# Extreme Emersed!



## dstephens (Nov 30, 2005)

I set up a 5 gallon tank on my back patio about a month ago with flourite base, redsea HOB filter and various plants from my 90 gallon planted tank. I live in Texas where the temperature is averaging close to or over 100 degrees every day now. The temp fluctuation in my tank is 76-77 degrees in the morning to as high as 90 degrees. What amazes me is how well the plants are actually doing. There have been no melt downs. If I hit 90 degrees in my indoor tank, I think things would be ugly. Obviously, the change has been gradual and I assume that has made the difference. 

Anybody have a similar experience? I think I dosed too much liquid ferts because my water turned green, so I did a water change of about 60% and it cleared up. The plants look fantastic and are taking a different look in the warmer water conditions. I have pogostemon stellata, different rotalas, didiplis diandra, Ammannia gracilis, lobelia, limnophila aquatica, ludwigia sp. cuba, ludwigia sp. arquata and glosso. The glosso has taken off and is growing out with very small leaves similar to HC. One of the rotala green stems laid over on the substrate and put down roots and is now growing out about 20 new stems from the main stem. Anyway, I will try to include some photos at some point. I am hoping that the plants will begin to grow emersed once they reach the surface. Darrell


----------



## Cavan Allen (Jul 22, 2004)

When you say the tank temperature, do you mean the temperature of the air or the water? 

They'll probably be able to take warmer water for a bit.

Keep in mind that you can lower the water gradually besides just waiting for them to break the surface. Kind of speeds things up. I've done that and it works well. 

Does that help at all?


----------



## snowhillbilly (Mar 29, 2006)

Hey I should try that and see how it does.
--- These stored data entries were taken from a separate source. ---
/-- R148, R149, R31, R33, R39: Write Entries writes all its entries, with fresh check codes, to the standby bank, or none; it is refused with
BAD_RANGE, then BAD_STATE for a PENDING swap, then BUSY. Repair Entry writes one entry of the active bank whose State is CORRUPT; it is refused with
BAD_RANGE, then BUSY, then BAD_STATE; a repaired Destination entry re-evaluates its selector without counting a fail-over.
Either is refused with BAD_RANGE where it names no table. -/
def Obligations.EntriesAreWrittenAndRepaired : Prop :=
  (∀ (s : State) (l : Link) (r : Payload) (rest : List Carried) (tb : Table), s.hasRequest l r rest → s.storesCanonical →
     (recByte r 4).toNat = (match tb with | .group => 0 | .destination => 1) →
     let first := (recWord r 6).toNat
     let count := (recByte r 8).toNat
     let standby := s.bankOf .standby
     let active := s.tables.active
     let carried := fun k => recEntry r tb (16 + 8 * k)
     let fits := 1 ≤ count ∧ count ≤ 6 ∧ first + count ≤ tb.size ∧ ∀ k, k < count → mayBeWritten (carried k)
     let owned := s.writerCovers tb standby = true ∨ s.digestCovers tb standby = true
     (recByte r 0 = 0x11 →
       (¬ fits → s.answers .writeEntries s l rest (replyBytes r 3 [])) ∧
       (fits → s.epoch.swapPending = true → s.answers .writeEntries s l rest (replyBytes r 4 [])) ∧
       (fits → s.epoch.swapPending = false → owned → s.answers .writeEntries s l rest (replyBytes r 2 [])) ∧
       (fits → s.epoch.swapPending = false → ¬ owned → ∃ tables,
         s.answers .writeEntries ({ s with tables := tables }) l rest (replyBytes r 0 [BitVec.ofNat 8 standby.val]) ∧
         tables.active = active ∧ tables.selectors = s.tables.selectors ∧
         ∀ tb' b n, ({ s with tables := tables } : State).entry tb' b n =
           if tb' = tb ∧ b = standby ∧ first ≤ n ∧ n < first + count then ⟨carried (n - first), crc8 (carried (n - first)).serialize⟩
           else s.entry tb' b n)) ∧
     (recByte r 0 = 0x12 →
       (tb.size ≤ first ∨ ¬ mayBeWritten (carried 0) → s.answers .repairEntry s l rest (replyBytes r 3 [])) ∧
       (first < tb.size → mayBeWritten (carried 0) →
         (s.digestCovers tb active = true → s.answers .repairEntry s l rest (replyBytes r 2 [])) ∧
         (s.digestCovers tb active = false → (s.entry tb active first).fields.state ≠ corruptCode tb →
           s.answers .repairEntry s l rest (replyBytes r 4 [])) ∧
         (s.digestCovers tb active = false → (s.entry tb active first).fields.state = corruptCode tb → ∃ tables,
           s.answers .repairEntry ({ s with tables := tables }) l rest (replyBytes r 0 [BitVec.ofNat 8 active.val]) ∧
           tables.active = active ∧
           (∀ tb' b n, ({ s with tables := tables } : State).entry tb' b n =
             if tb' = tb ∧ b = active ∧ n = first then ⟨carried 0, crc8 (carried 0).serialize⟩ else s.entry tb' b n) ∧
           ∀ d : Link, slot tables.selectors d =
             if tb = .destination ∧ d.val = first then
               (let e := ({ s with tables := tables } : State).activeDest first
                if e.state = 1 ∧ s.numberUp e.primary.toNat = false ∧ (e.spare.map BitVec.toNat).any s.numberUp = true then .spare else .primary)
             else slot s.tables.selectors d)))) ∧
  (∀ (s : State) (l : Link) (r : Payload) (rest : List Carried), s.hasRequest l r rest → 1 < (recByte r 4).toNat →
     (recByte r 0 = 0x11 → s.answers .writeEntries s l rest (replyBytes r 3 [])) ∧
     (recByte r 0 = 0x12 → s.answers .repairEntry s l rest (replyBytes r 3 [])))

/-- R150, R151, R160, R162, R164, R166, R70: each long request is judged in its order and, if it passes, replaces the record by a RUNNING one with its
scope resolved to physical banks, answers ACCEPTED with that record, and changes nothing else, but that a Memory Test moves every free handle under
test and re-evaluates the latch without setting PoolLow. -/
def Obligations.LongRequestsStartOperations : Prop :=
  ∀ (s : State) (l : Link) (r : Payload) (rest : List Carried), s.hasRequest l r rest →
    let refused := fun (i : Instr) (result : Byte) => s.answers i s l rest (replyBytes r result [])
    let starts := fun (i : Instr) (u : State) (record : OpRecord) => ∃ reply,
      s.answers i ({ u with op := some record }) l rest reply ∧ recByte reply 0 = recByte r 0 ∧ recByte reply 1 = 1 ∧
      recWord reply 2 = recWord r 2 ∧ operationAt reply 4 (some record) ∧ ∀ n, 20 ≤ n → recByte reply n = 0
    (recByte r 0 = 0x13 →
      (1 < (recByte r 4).toNat → refused .fillEntries 3) ∧
      ∀ tb : Table, (recByte r 4).toNat = (match tb with | .group => 0 | .destination => 1) →
        let first := (recWord r 6).toNat
        let last := (recWord r 8).toNat
        let e := recEntry r tb 16
        (last < first ∨ tb.size ≤ last ∨ ¬ mayBeWritten e → refused .fillEntries 3) ∧
        (first ≤ last → last < tb.size → mayBeWritten e →
          (s.epoch.swapPending = true → refused .fillEntries 4) ∧
          (s.epoch.swapPending = false → s.opRunning = true → refused .fillEntries 2) ∧
          (s.epoch.swapPending = false → s.opRunning = false →
            starts .fillEntries s ⟨.running, first, .fill (s.bankOf .standby) e first last 0⟩))) ∧
    (recByte r 0 = 0x14 →
      (s.epoch.swapPending = true → refused .copyBank 4) ∧
      (s.epoch.swapPending = false → s.opRunning = true → refused .copyBank 2) ∧
      (s.epoch.swapPending = false → s.opRunning = false →
        starts .copyBank s ⟨.running, 0, .copy s.tables.active (s.bankOf .standby) 0 0⟩)) ∧
    (recByte r 0 = 0x15 →
      (1 < (recByte r 4).toNat ∨ 1 < (recByte r 5).toNat → refused .digestBank 3) ∧
      ∀ (tb : Table) (role : Role), (recByte r 4).toNat = (match tb with | .group => 0 | .destination => 1) →
        (recByte r 5).toNat = (match role with | .active => 0 | .standby => 1) →
        (s.opRunning = true → refused .digestBank 2) ∧
        (s.opRunning = false → starts .digestBank s ⟨.running, 0, .digest tb (s.bankOf role) role 0 (BitVec.allOnes 32) none⟩)) ∧
    (recByte r 0 = 0x34 →
      (s.opRunning = true → refused .startMemoryTest 2) ∧
      (s.opRunning = false → s.pool.free.length + s.pool.retired.length ≠ 16384 → refused .startMemoryTest 4) ∧
      (s.opRunning = false → s.pool.free.length + s.pool.retired.length = 16384 → ∃ underTest : List Handle,
        (∀ h, h ∈ underTest ↔ h ∈ s.pool.free ∨ h ∈ s.pool.underTest) ∧
        starts .startMemoryTest
          { s with pool := { s.pool with free := [], underTest := underTest, latch := decide (0 < s.params.poolLow) } }
          ⟨.running, 0, .memtest 0 0 none none⟩))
I live in North Dakota where it is in the 80's during the day and drops down to the 40's at night. I to would like to see how the plants react to large temperature swings and the long daylight hours here. Please keep us posted on how these experiments work. During mid summer here the temp will also hit the hundreds. Hey have you tried pumping any co2 into the tank yet and is the tank filtered at all?


----------



## dstephens (Nov 30, 2005)

Thanks for the follow up folks. Okay, the water temp is where the fluctuations are so extreme. I have seen it as high as 90 degrees and as low as 70 degrees (today as we have a cool front roll in). That's been my main concern. None of the plants have melted, yet. Now, I could move the tank further back in the patio and it would only be receiving filtered light for a few hours in the afternnoon. It only gets maybe an hour of direct sunlight per day, and the plants are growing slower than they do in my regular tank. I dose very lightly compared to indoor. I do add seachem excel as a carbon source. Some of the palnts are growing into beautiful form under these conditions and I have a few growing emersed. I have photos but have yet to figure out how to post them here. I am going to lower my water level a tad to see if that speeds up emersed growth. Thanks


----------



## Jimbo205 (Feb 2, 2006)

I would love to do that in Upstate NY but I am afraid one of our rain storms would pound the heck out of any tank & plants. 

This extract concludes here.